Оттого что Макгонаголл восприняла его слова всерьез, Гарри невероятно полегчало. Ни секунды не колеблясь, он вскочил с постели, натянул халат и быстро нацепил на нос очки.
– Уизли, вам придется пойти с нами, – велела профессор Макгонаголл.
Следом за ней Гарри и Рон миновали безмолвно застывших Невилла, Дина и Шеймаса, вышли из спальни, спустились по винтовой лестнице в общую гостиную, пролезли в дыру за портретом Толстой Тети и зашагали по залитому лунным светом коридору. Гарри переполняла паника; хотелось бежать, кричать, звать Думбльдора; пока они тут разгуливают, мистер Уизли истекает кровью, к тому же… вдруг зубы змеи (Гарри изо всех сил старался не думать «мои зубы») были ядовитыми? Им повстречалась миссис Норрис – она уставила на них светящиеся глаза-фонари и тихо зашипела, но профессор Макгонаголл сказала: «Брысь!» – и кошка скользнула куда-то в тень. Через несколько минут они уже стояли возле каменной горгульи, охранявшей кабинет Думбльдора.
– Шипучая шмелька, – произнесла профессор Макгонаголл.
Горгулья ожила и отпрыгнула; стена за ней расступилась, обнаружив винтовую каменную лестницу, которая непрерывно двигалась, точно эскалатор. Они шагнули на ступеньки; стена с глухим стуком закрылась, лестница по спирали повезла их наверх, и вскоре они оказались перед полированной дубовой дверью с медным молотком в форме гриффона.
Было глубоко за полночь, но из-за двери доносились голоса, и они галдели прямо-таки не переставая; похоже, Думбльдор принимал гостей.
Профессор Макгонаголл трижды стукнула в дверь молотком, и рокот голосов прекратился, точно их кто-то взял и выключил. Дверь сама по себе отворилась, и Макгонаголл провела Гарри и Рона в кабинет.
Там царил полумрак; загадочные серебряные приборы на столе застыли, вопреки обыкновению не вращаясь и не пыхая клубами дыма; на многочисленных портретах по стенам тихо дремали бывшие директора и директрисы «Хогварца». За дверью, на шесте, сунув голову под крыло, спала птица с роскошным малиново-золотым оперением.
– А, это вы, профессор Макгонаголл… и… о!
Думбльдор сидел за письменным столом в кресле с высокой спинкой; перед ним лежали какие-то пергаменты, горела свеча. Он чуть подался вперед и попал в круг света: белоснежная ночная рубашка, красиво расшитый лилово-золотой халат. Впрочем, ни тени сонливости. Пронзительные светло-голубые глаза вперились в профессора Макгонаголл.

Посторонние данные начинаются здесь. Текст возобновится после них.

/-- On an empty queue one tick of 10 ms passes (the model's choice, log 2). Every RUNNING timer but one just loaded goes
down by one (R129). Where none reaches 0, nothing else changes. A timer that reaches 0 expires at that tick (R132): it is
freed and handed over, and then its former owner is evaluated for the expiry; several expire one after another, in some
order (that no other event comes between the counting and the expiries is the model's choice, log 4). -/
def Obligations.EmptyQueueTakesOneTick : Prop :=
  ∀ s : State, s.pending = [] → s.nReset = true →
    ∃ u : Supervision, u = { s.sup with pool := { s.sup.pool with timers := u.pool.timers } } ∧
      (∀ t, pick u.pool.timers t =
        (pick s.sup.pool.timers t).map fun timer =>
          if timer.fresh then { timer with fresh := false } else { timer with remaining := timer.remaining - 1 }) ∧
      let reached := fun t : TimerIx => ∃ timer, pick u.pool.timers t = some timer ∧ timer.remaining = 0
      ((∀ t, ¬ reached t) → step s = .next { s with sup := u }) ∧
      (∀ t timer, pick u.pool.timers t = some timer → timer.remaining = 0 → (∀ k, reached k → k = t) →
        step s = .next ({ s with sup := u.freeTimer timer.owner t }.evaluateBy true timer.owner)) ∧
      ∀ k t, reached k → reached t → k ≠ t →
        ∃ ts : List TimerIx, ts.Nodup ∧ (∀ x, x ∈ ts ↔ reached x) ∧
          step s = .next (ts.foldl State.takeExpiry { s with sup := u, choices := s.choices + 1 })

/-- HARD_RESET leaves every block at its hard-reset values (section 1.9, R22, R46, R77, R99, R143, R160, R174, R192); the
waiting commands and the model's count of free choices stay (log 19). RESET_RELEASE raises nRESET and keeps the values. -/
def Obligations.HardResetValues : Prop :=
  (∀ s : State, exec .resetRelease s = .next { s with nReset := true }) ∧
  ∀ s : State, ∃ t : State, exec .hardReset s = .next t ∧ t.nReset = false ∧ t.pending = s.pending ∧ t.choices = s.choices ∧
    (∀ b, (t.rx b).state = .off ∧ (t.rx b).enable = false ∧ (t.rx b).sense = .even ∧ (t.rx b).scope = .word ∧
      (t.rx b).threshold = 32 ∧ (t.rx b).candidate = none ∧ (t.rx b).framePos = 0 ∧ (t.rx b).badChecks = 0 ∧
      (t.rx b).partialFrame = none ∧ (∀ n, pick (t.rx b).store n = none) ∧
      (t.rx b).parityErrored = 0 ∧ (t.rx b).badFrameChecks = 0 ∧ (t.rx b).alignLosses = 0) ∧
    (∀ src, t.monitor src = Monitor.clean 0) ∧
    (∀ r, (t.sup.record r).generation = 0 ∧ (t.sup.record r).held = false ∧ t.sup.live r = none) ∧
    (∀ n, pick t.sup.pool.timers n = none) ∧ t.sup.pool.waiters = [] ∧ t.sup.pool.shorts = 0 ∧ t.sup.pool.highWater = 0 ∧
    (∀ n, pick t.owner n = none) ∧ t.updates = [] ∧
    t.sup.notices = [] ∧ t.alertOn = true ∧ t.nALERTLow = false ∧
    t.egress.running = false ∧ t.egress.framePos = 0 ∧ t.egress.misses = 0 ∧ t.egress.candidate = none ∧
    t.egress.erefLevel = false ∧ t.egress.mfCount = 0 ∧ t.egress.sense = .even ∧ t.egress.scope = .word ∧
    (∀ n, pick t.egress.alarmFill n = 0) ∧ t.egress.out = EgressWord.low ∧
    t.link.state = .idle ∧ t.link.cmd = [] ∧ t.link.resp = [] ∧ t.link.collision = false ∧ t.link.framesTaken = 0 ∧
    t.link.badLength = 0 ∧ t.link.badCheck = 0 ∧ t.link.badCode = 0 ∧ t.link.busyHits = 0 ∧ t.link.dropped = 0 ∧
    t.nMRDYHigh = true

/-- In the state nRESET low holds the part in, no row but RESET_RELEASE changes anything (R22, R78, R143, R160, R174,
R192). -/
def Obligations.NothingMovesInReset : Prop :=
  ∀ (s : State) (c : Instr), s.nReset = false → s = s.hardReset → c ≠ .resetRelease → exec c s = .next s

/-- SOFT_RESET clears what R196 says and keeps what R196 says, for every state in which the link takes it; with parameters
it is refused and nothing is cleared. -/
def Obligations.SoftResetClears : Prop :=
  ∀ s : State, s.ready →
    (∃ t : State, exec (.softReset []) s = .next (t.answer .softReset [] ⟨.ok, []⟩) ∧
      (∀ r, t.sup.live r = none ∧ (t.sup.record r).held = false ∧
        (t.sup.record r).generation = (s.sup.record r).generation) ∧
      (∀ n, pick t.owner n = none) ∧ t.updates = [] ∧
      (∀ n, pick t.sup.pool.timers n = none) ∧ t.sup.pool.waiters = [] ∧
      t.sup.pool.shorts = s.sup.pool.shorts ∧ t.sup.pool.highWater = s.sup.pool.highWater ∧
      (∀ src, t.monitor src = Monitor.clean 0) ∧
      t.sup.notices = [] ∧ t.nALERTLow = false ∧ t.alertOn = s.alertOn ∧
      (∀ b, t.rx b = s.rx b) ∧ t.egress = s.egress ∧ t.link = s.link ∧
      t.nReset = s.nReset ∧ t.choices = s.choices ∧ t.pending = s.pending) ∧
    ∀ params, params ≠ [] → params.length ≤ 60 →
      exec (.softReset params) s = .next (s.answer .softReset params ⟨.badLength, []⟩)

/-! ## Laws of every run -/

/-- The state after reset keeps every law of the part. -/
def Obligations.LawsHoldAtReset : Prop := Inv State.reset

/-- The notice queue and the held indexes keep R67, R164 and R165 at every step. -/
def Obligations.NoticeLawKept : Prop := ∀ s t : State, NoticeLaw s.sup → step s = .next t → NoticeLaw t.sup

/-- R36: at every step the reference count of every monitor stays the number of live records naming its slot, and no record
names a slot twice. -/
def Obligations.ReferenceLawKept : Prop := ∀ s t : State, ReferenceLaw s → step s = .next t → ReferenceLaw t

/-- Every monitor keeps its ranges, and an unreferenced monitor stays clean (R38), at every step. That a monitor in FRAMED
holds no search candidate is the model's reading (log 18). -/
def Obligations.MonitorLawKept : Prop :=
  ∀ s t : State, (∀ src, MonitorLaw (s.monitor src)) → step s = .next t → ∀ src, MonitorLaw (t.monitor src)

/-- Receivers, egress side and link keep their laws at every step: no valid store entry outside ALIGNED (R16), the ranges
of R6, R7 and R19, the slot-frame in progress as long as its frame position says (R14), no candidate but in SEEK and frame
position 0 outside ALIGNED (the model's choices where the spec is silent, logs 25 and 26); outputs low while STOPPED (R145),
no reference candidate in RUNNING (log 27), positions and counts in range (R149); buffers and collision flag as the link
state requires (section 9.2), every response built as R185 says and no longer than 63 bytes, names of records and monitors
being 16 characters long. Model's choices too: no state between steps is in TAKING (log 12); EXECUTING holds the owning
block's reply (log 11); no fault seen by the frame check outside ALIGNED (log 7), no slot due while STOPPED (log 9). -/
def Obligations.PortLawsKept : Prop :=
  ∀ s t : State, step s = .next t →
    ((∀ b, ReceiverLaw (s.rx b)) → ∀ b, ReceiverLaw (t.rx b)) ∧
    (EgressLaw s.egress → EgressLaw t.egress) ∧
    (LinkLaw s.link → (∀ src, MonitorLaw (s.monitor src)) → (∀ r l, s.sup.live r = some l → FieldsLaw l.fields) →
      LinkLaw t.link)

/-- Every step of the part answers a next state, and every law of the part is kept: notices and holds, references, monitors,
receivers, egress side, link, selectors with timers and waiters (R104, R131, R136, R140), owners with pending updates and
record states (R80, R82); while nRESET is low everything stays at its reset value. The laws hold the model's choices and
readings that MonitorLawKept (log 18) and PortLawsKept (logs 7, 9, 11, 12, 25, 26, 27) name; that the waiting commands and
the count of choices are kept in reset is log 19. -/
def Obligations.LawsKept : Prop := ∀ s : State, Inv s → ∃ t : State, step s = .next t ∧ Inv t

/-- R51: HARD_RESET sets every generation to 0. At every other step an index that passes from FREE to live goes up by 1, 255
being followed by 0, and every other index keeps its generation. That passage is an allocation by CREATE, whose good frame
the step's transfer carries in IDLE, of an index not held, and leaves it STAGED and not held. -/
def Obligations.GenerationAdvancesOnlyAtAllocation : Prop :=
  (∀ s : State, ∃ t : State, exec .hardReset s = .next t ∧ ∀ r, (t.sup.record r).generation = 0) ∧
  ∀ (s t : State) (i : Instr) (r : RecIx), i ≠ .hardReset → exec i s = .next t →
    (t.sup.record r).generation =
        (if s.sup.live r = none ∧ (t.sup.live r).isSome then (s.sup.record r).generation + 1
          else (s.sup.record r).generation) ∧
      (s.sup.live r = none → (t.sup.live r).isSome →
        s.ready ∧ (∃ bytes params, transferredBy i = some bytes ∧ checkCommandFrame bytes = .ok (.create, params)) ∧
          (s.sup.record r).held = false ∧ (t.sup.record r).held = false ∧
          (t.sup.live r).map (·.state) = some LiveState.staged)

– Профессор Думбльдор, Поттеру… скажем так, приснился кошмар, – доложила профессор Макгонаголл. – Он говорит…
– Это был не кошмар, – тут же перебил Гарри.
Профессор Макгонаголл, чуть нахмурившись, повернулась к Гарри:
– Хорошо, Поттер, расскажите вы.
– Я… я, конечно, спал… – начал Гарри и, несмотря на ужас и отчаянное желание быть понятым, слегка разозлился: почему директор смотрит не на него, а на свои переплетенные пальцы? – Но это был не обычный сон… Это было как наяву… Я видел, как все произошло… – Он глубоко вдохнул. – Папу Рона – мистера Уизли – искусала гигантская змея.
Он замолчал, но его слова – слегка нелепые, даже комичные – некоторое время звенели в воздухе. Повисла пауза. Думбльдор, откинувшись в кресле, внимательно изучал потолок. Рон, от потрясения побелев, смотрел то на Гарри, то на Думбльдора.
– Как ты это видел? – спокойно спросил Думбльдор, по-прежнему не глядя на Гарри.
– Я не знаю, – рассердился Гарри. Да какая разница? – В голове, кажется…
– Ты неправильно меня понял, – все так же спокойно проговорил Думбльдор. – Я хотел спросить… помнишь ли ты… э-э… где ты находился, когда видел нападение? Ты стоял рядом с жертвой или, может быть, смотрел сверху?
Вопрос был настолько странный, что Гарри потрясенно уставился на Думбльдора; тот как будто все знает…
– Я сам был змеей, – сказал он. – Я видел все глазами змеи.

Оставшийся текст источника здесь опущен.